In his book, “Resilience,” Rick Hanson talks about mindfulness and its effects on the brain. He explains, “‘You become what you eat.’ That may be true for the body, but ‘you’ — the person you are — gradually becomes what your attention rests upon.”

If this is true, and I become what my “attention rests upon,” then I am a stress-induced mother who has no energy to clean her house, a student who never has enough time, and a wife who would rather watch “True Detective” with her husband than talk about kids and bills.

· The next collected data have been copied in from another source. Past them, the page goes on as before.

-- ==== Sys2Proof/Machine/Dispatch.lean ====
section
/-! DEFINITION. One arm per record kind. -/

namespace Sys2Proof.Machine

/-- What a record does, whichever it is (R100). -/
def exec (i : Instr) (s : State) : Host.Outcome State Fault Refusal :=
  match i with
  | .repeatRun count value => Sys2Proof.Machine.execRepeat count value s
  | .literalRun count bytes => Sys2Proof.Machine.execLiteral count bytes s

end Sys2Proof.Machine
end

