-- ==== Sys2Proof/Laws/Decode.lean ====
section
/-! SUPPORT. The control byte's fields as arithmetic, and what the decoder answers (spec 30_encoding R81, R86, R89). -/

namespace Sys2Proof

theorem controlCount_eq (c : Byte) : controlCount c = c.toNat % 128 := by
  simp [controlCount, BitVec.extractLsb]

theorem controlCount_le (c : Byte) : controlCount c ≤ 127 := by
  rw [controlCount_eq]; omega

theorem controlMode_eq (c : Byte) : controlMode c = decide (128 ≤ c.toNat) := by
  have hc := c.isLt
  unfold controlMode BitVec.getLsbD
  rw [Nat.testBit_eq_decide_div_mod_eq]
  congr 1
  apply propext
  omega

theorem toNat_eq_fields (c : Byte) : c.toNat = 128 * (if controlMode c then 1 else 0) + controlCount c := by
  have hc := c.isLt
  rw [controlMode_eq, controlCount_eq]
  by_cases h : 128 ≤ c.toNat <;> simp [h] <;> omega

@[simp] theorem controlMode_repeat {n : Nat} (h : n ≤ 127) : controlMode (BitVec.ofNat 8 n) = false := by
  rw [controlMode_eq, BitVec.toNat_ofNat, Nat.mod_eq_of_lt (by omega)]
  simp; omega

@[simp] theorem controlCount_repeat {n : Nat} (h : n ≤ 127) : controlCount (BitVec.ofNat 8 n) = n := by
  rw [controlCount_eq, BitVec.toNat_ofNat]; omega

@[simp] theorem controlMode_literal {n : Nat} (h : n ≤ 127) : controlMode (BitVec.ofNat 8 (128 + n)) = true := by
  rw [controlMode_eq, BitVec.toNat_ofNat, Nat.mod_eq_of_lt (by omega)]
  simp

@[simp] theorem controlCount_literal {n : Nat} (h : n ≤ 127) : controlCount (BitVec.ofNat 8 (128 + n)) = n := by
  rw [controlCount_eq, BitVec.toNat_ofNat]; omega

theorem recordLength_pos (c : Byte) : 1 ≤ recordLength c := by
  unfold recordLength; split <;> omega

theorem recordLength_le (c : Byte) : recordLength c ≤ 128 := by
  have := controlCount_le c
  unfold recordLength; split <;> omega

/-- A record yields at most 127 bytes for each stream byte (R27 (f)). -/
theorem controlCount_le_length (c : Byte) : controlCount c ≤ 127 * recordLength c := by
  have := controlCount_le c
  have := recordLength_pos c
  omega

theorem Instr.wf_repeatRun {n : Nat} {v : Byte} : (Instr.repeatRun n v).wf = true ↔ n ≤ 127 := by
  simp only [Instr.wf, decide_eq_true_eq]
  rfl

theorem Instr.wf_literalRun {n : Nat} {bs : List Byte} :
    (Instr.literalRun n bs).wf = true ↔ n ≤ 127 ∧ bs.length = n := by
  simp only [Instr.wf, Bool.and_eq_true, decide_eq_true_eq]
  rfl

/-- Everything the decoder can answer when it answers a record: a whole record of the control byte's kind and count, its
bytes the front of the sequence (R82 to R86). -/
theorem decodeRecord_cases {c : Byte} {rest : List Byte} {i : Instr} {tail : List Byte}
    (h : decodeRecord (c :: rest) = .ok (i, tail)) :
    (controlMode c = false ∧ ∃ v, rest = v :: tail ∧ i = .repeatRun (controlCount c) v) ∨
      (controlMode c = true ∧ ∃ bs, bs.length = controlCount c ∧ rest = bs ++ tail ∧
        i = .literalRun (controlCount c) bs) := by
  simp only [decodeRecord] at h
  split at h
  · rename_i hm
    split at h
    · simp at h
    · rename_i hl
      simp only [Except.ok.injEq, Prod.mk.injEq] at h
      refine .inr ⟨hm, rest.take (controlCount c), by simp; omega, ?_, h.1.symm⟩
      rw [← h.2, List.take_append_drop]
  · rename_i hm
    cases rest with
    | nil => simp at h
    | cons v rest' =>
      simp only [Except.ok.injEq, Prod.mk.injEq] at h
      exact .inl ⟨by simpa using hm, v, by rw [h.2], h.1.symm⟩

/-- A control byte and a body of the right length decode to one whole record (R87, R89). -/
theorem decodeRecord_whole (c : Byte) (body tail : List Byte) (h : 1 + body.length = recordLength c) :
    ∃ i, decodeRecord (c :: (body ++ tail)) = .ok (i, tail) ∧ i.wf = true ∧ i.length = recordLength c ∧
      i.count = controlCount c ∧ i.expansion.length = controlCount c := by
  have hle := controlCount_le c
  unfold recordLength at h ⊢
  split at h
  · rename_i hm
    refine ⟨.literalRun (controlCount c) body, ?_, Instr.wf_literalRun.2 ⟨hle, by omega⟩, by simp [Instr.length, hm], rfl,
      by simp only [Instr.expansion]; omega⟩
    have hb : body.length = controlCount c := by omega
    simp only [decodeRecord, hm, if_true, List.length_append]
    rw [if_neg (by omega), ← hb]
    simp
  · rename_i hm
    obtain ⟨v, rfl⟩ : ∃ v, body = [v] := List.length_eq_one_iff.1 (by omega)
    refine ⟨.repeatRun (controlCount c) v, ?_, Instr.wf_repeatRun.2 hle, by simp [Instr.length, hm], rfl,
      by simp [Instr.expansion]⟩
    simp [decodeRecord, hm]

/-- What is decoded is well-formed and has the length and count its control byte says (R89). -/
theorem decodeRecord_wf {c : Byte} {rest : List Byte} {i : Instr} {tail : List Byte}
    (h : decodeRecord (c :: rest) = .ok (i, tail)) :
    i.wf = true ∧ i.length = recordLength c ∧ i.count = controlCount c ∧ i.expansion.length = controlCount c ∧
      rest.length = recordLength c - 1 + tail.length := by
  have hle := controlCount_le c
  rcases decodeRecord_cases h with ⟨hm, v, rfl, rfl⟩ | ⟨hm, bs, hb, rfl, rfl⟩
  · exact ⟨Instr.wf_repeatRun.2 hle, by simp [Instr.length, recordLength, hm], rfl, by simp [Instr.expansion],
      by simp [recordLength, hm]; omega⟩
  · exact ⟨Instr.wf_literalRun.2 ⟨hle, hb⟩, by simp [Instr.length, recordLength, hm], rfl, hb,
      by simp [recordLength, hm]; omega⟩

/-- Bytes too short for the record their control byte opens decode to nothing (R91). -/
theorem decodeRecord_short (c : Byte) (rest : List Byte) (h : 1 + rest.length < recordLength c) :
    decodeRecord (c :: rest) = .error (if controlMode c then .truncatedLiteral else .truncatedRepeat) := by
  unfold recordLength at h
  split at h
  · rename_i hm
    simp only [decodeRecord, hm, if_true]
    rw [if_pos (by omega)]
  · rename_i hm
    obtain rfl : rest = [] := List.length_eq_zero_iff.1 (by omega)
    simp [decodeRecord, hm]

end Sys2Proof
end

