-- ==== Sys2Proof/Laws/State.lean ====
section
/-! SUPPORT. One lemma per field for each named update of the state, and how the views of a state see its updates. -/

namespace Sys2Proof.Machine

variable (s : State) (e : ErrCode) (m : Memory) (d : DecRegs) (u : UndRegs)

@[simp] theorem State.raise_dec : (s.raise e).dec = { s.dec with err := e, status := .err } := rfl
@[simp] theorem State.raise_und : (s.raise e).und = s.und := rfl
@[simp] theorem State.raise_binding : (s.raise e).binding = s.binding := rfl
@[simp] theorem State.raise_ports : (s.raise e).ports = s.ports := rfl
@[simp] theorem State.raise_mem : (s.raise e).mem = s.mem := rfl
@[simp] theorem State.raise_decHeld : (s.raise e).decHeld = s.decHeld := rfl
@[simp] theorem State.raise_undHeld : (s.raise e).undHeld = s.undHeld := rfl
@[simp] theorem State.raise_turns : (s.raise e).turns = s.turns := rfl
@[simp] theorem State.raise_seen : (s.raise e).seen = s.seen := rfl
@[simp] theorem State.raise_free : (s.raise e).free = s.free := rfl

@[simp] theorem State.resetUnits_dec : s.resetUnits.dec = DecRegs.reset := rfl
@[simp] theorem State.resetUnits_und : s.resetUnits.und = UndRegs.reset := rfl
@[simp] theorem State.resetUnits_binding : s.resetUnits.binding = Bindings.unbound := rfl
@[simp] theorem State.resetUnits_decHeld : s.resetUnits.decHeld = false := rfl
@[simp] theorem State.resetUnits_undHeld : s.resetUnits.undHeld = false := rfl

@[simp] theorem State.release_dec (p : OutPort) : (s.release p).dec = s.dec := by cases p <;> rfl
@[simp] theorem State.release_und (p : OutPort) : (s.release p).und = s.und := by cases p <;> rfl
@[simp] theorem State.release_binding (p : OutPort) : (s.release p).binding = s.binding := by cases p <;> rfl
@[simp] theorem State.release_ports (p : OutPort) : (s.release p).ports = s.ports := by cases p <;> rfl
@[simp] theorem State.release_mem (p : OutPort) : (s.release p).mem = s.mem := by cases p <;> rfl
@[simp] theorem State.release_turns (p : OutPort) : (s.release p).turns = s.turns := by cases p <;> rfl
@[simp] theorem State.release_seen (p : OutPort) : (s.release p).seen = s.seen := by cases p <;> rfl
@[simp] theorem State.release_free (p : OutPort) : (s.release p).free = s.free := by cases p <;> rfl

theorem State.release_decHeld (p : OutPort) :
    (s.release p).decHeld = if p = .decStatus then s.decHeld && decide (s.dec.status = .run) else s.decHeld := by
  cases p <;> rfl

theorem State.release_undHeld (p : OutPort) :
    (s.release p).undHeld = if p = .undStatus then s.undHeld && decide (s.und.status = .run) else s.undHeld := by
  cases p <;> rfl

/-- A running unit's buffers stay in its hands whatever port is read (R207). -/
theorem State.release_keeps_decHeld (p : OutPort) (hr : s.dec.status = .run) : (s.release p).decHeld = s.decHeld := by
  rw [State.release_decHeld, hr]; simp

theorem State.release_keeps_undHeld (p : OutPort) (hr : s.und.status = .run) : (s.release p).undHeld = s.undHeld := by
  rw [State.release_undHeld, hr]; simp

@[simp] theorem DecRegs.reset_status : DecRegs.reset.status = .idle := rfl
@[simp] theorem DecRegs.reset_err : DecRegs.reset.err = .none := rfl
@[simp] theorem DecRegs.reset_i : DecRegs.reset.i = 0 := rfl
@[simp] theorem DecRegs.reset_o : DecRegs.reset.o = 0 := rfl
@[simp] theorem DecRegs.reset_len : DecRegs.reset.len = 0 := rfl
@[simp] theorem DecRegs.reset_cap : DecRegs.reset.cap = 0 := rfl
@[simp] theorem UndRegs.reset_status : UndRegs.reset.status = .idle := rfl
@[simp] theorem UndRegs.reset_err : UndRegs.reset.err = .none := rfl
@[simp] theorem UndRegs.reset_j : UndRegs.reset.j = 0 := rfl
@[simp] theorem UndRegs.reset_n : UndRegs.reset.n = 0 := rfl

/-- The buffer bound to a port depends on the bindings alone. -/
theorem State.window_congr {s t : State} (h : t.binding = s.binding) (sp : Space) : t.window sp = s.window sp := by
  cases sp <;> simp [State.window, h]

theorem State.address_congr {s t : State} (h : t.binding = s.binding) (sp : Space) (k : Nat) :
    t.address sp k = s.address sp k := by
  simp [State.address, State.window_congr h]

theorem State.unitsCollide_congr {s t : State} (h : t.binding = s.binding) : t.unitsCollide = s.unitsCollide := by
  simp [State.unitsCollide, h]

/-- Everything the launch check of the decoder asks, once (R63, R204, R208, R209). -/
theorem State.decLaunchProblem_eq_none {s : State} :
    s.decLaunchProblem = none ↔
      s.ports.decLen ≤ Buffer.sizeOf s.binding.inp ∧ s.ports.decCap ≤ Buffer.sizeOf s.binding.out ∧
        Buffer.overlap s.binding.inp s.binding.out = false ∧ (s.und.status = .run → s.unitsCollide = false) := by
  by_cases h : Buffer.sizeOf s.binding.inp < s.ports.decLen ∨ Buffer.sizeOf s.binding.out < s.ports.decCap
  · simp only [State.decLaunchProblem, if_pos h, reduceCtorEq, false_iff]
    omega
  · have h' : s.ports.decLen ≤ Buffer.sizeOf s.binding.inp ∧ s.ports.decCap ≤ Buffer.sizeOf s.binding.out := by omega
    cases ho : Buffer.overlap s.binding.inp s.binding.out <;> simp [State.decLaunchProblem, if_neg h, h', ho]

/-- The same for the delta unit. -/
theorem State.undLaunchProblem_eq_none {s : State} :
    s.undLaunchProblem = none ↔
      s.ports.undBlen ≤ Buffer.sizeOf s.binding.base ∧ s.ports.undElen ≤ Buffer.sizeOf s.binding.enc ∧
        Buffer.overlap s.binding.base s.binding.enc = false ∧ (s.dec.status = .run → s.unitsCollide = false) := by
  by_cases h : Buffer.sizeOf s.binding.base < s.ports.undBlen ∨ Buffer.sizeOf s.binding.enc < s.ports.undElen
  · simp only [State.undLaunchProblem, if_pos h, reduceCtorEq, false_iff]
    omega
  · have h' : s.ports.undBlen ≤ Buffer.sizeOf s.binding.base ∧ s.ports.undElen ≤ Buffer.sizeOf s.binding.enc := by omega
    cases ho : Buffer.overlap s.binding.base s.binding.enc <;> simp [State.undLaunchProblem, if_neg h, h', ho]

end Sys2Proof.Machine
end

I’m also aware of what I’m feeling when I go through stress-induced situations and am able to observe from a much calmer point of view.

Hanson explains it better — “Mindfulness holds your reactions in a spacious awareness that is itself never disturbed by whatever passes through it.”

When I am mindful, I can encounter stress, pain, discomfort and suffering, and still be able to gauge my reactions as things happen. It’s easy to be mindful when you sit on a pillow or breathe out to “Bennie and the Jets,” but being able to be mindful during finals, or when my preschooler is throwing a temper tantrum while I’m trying to talk to my husband about what’s for dinner is the trick, isn’t it?

I don’t know, maybe I need some of Bennie’s “electric boots and a mohair suit.”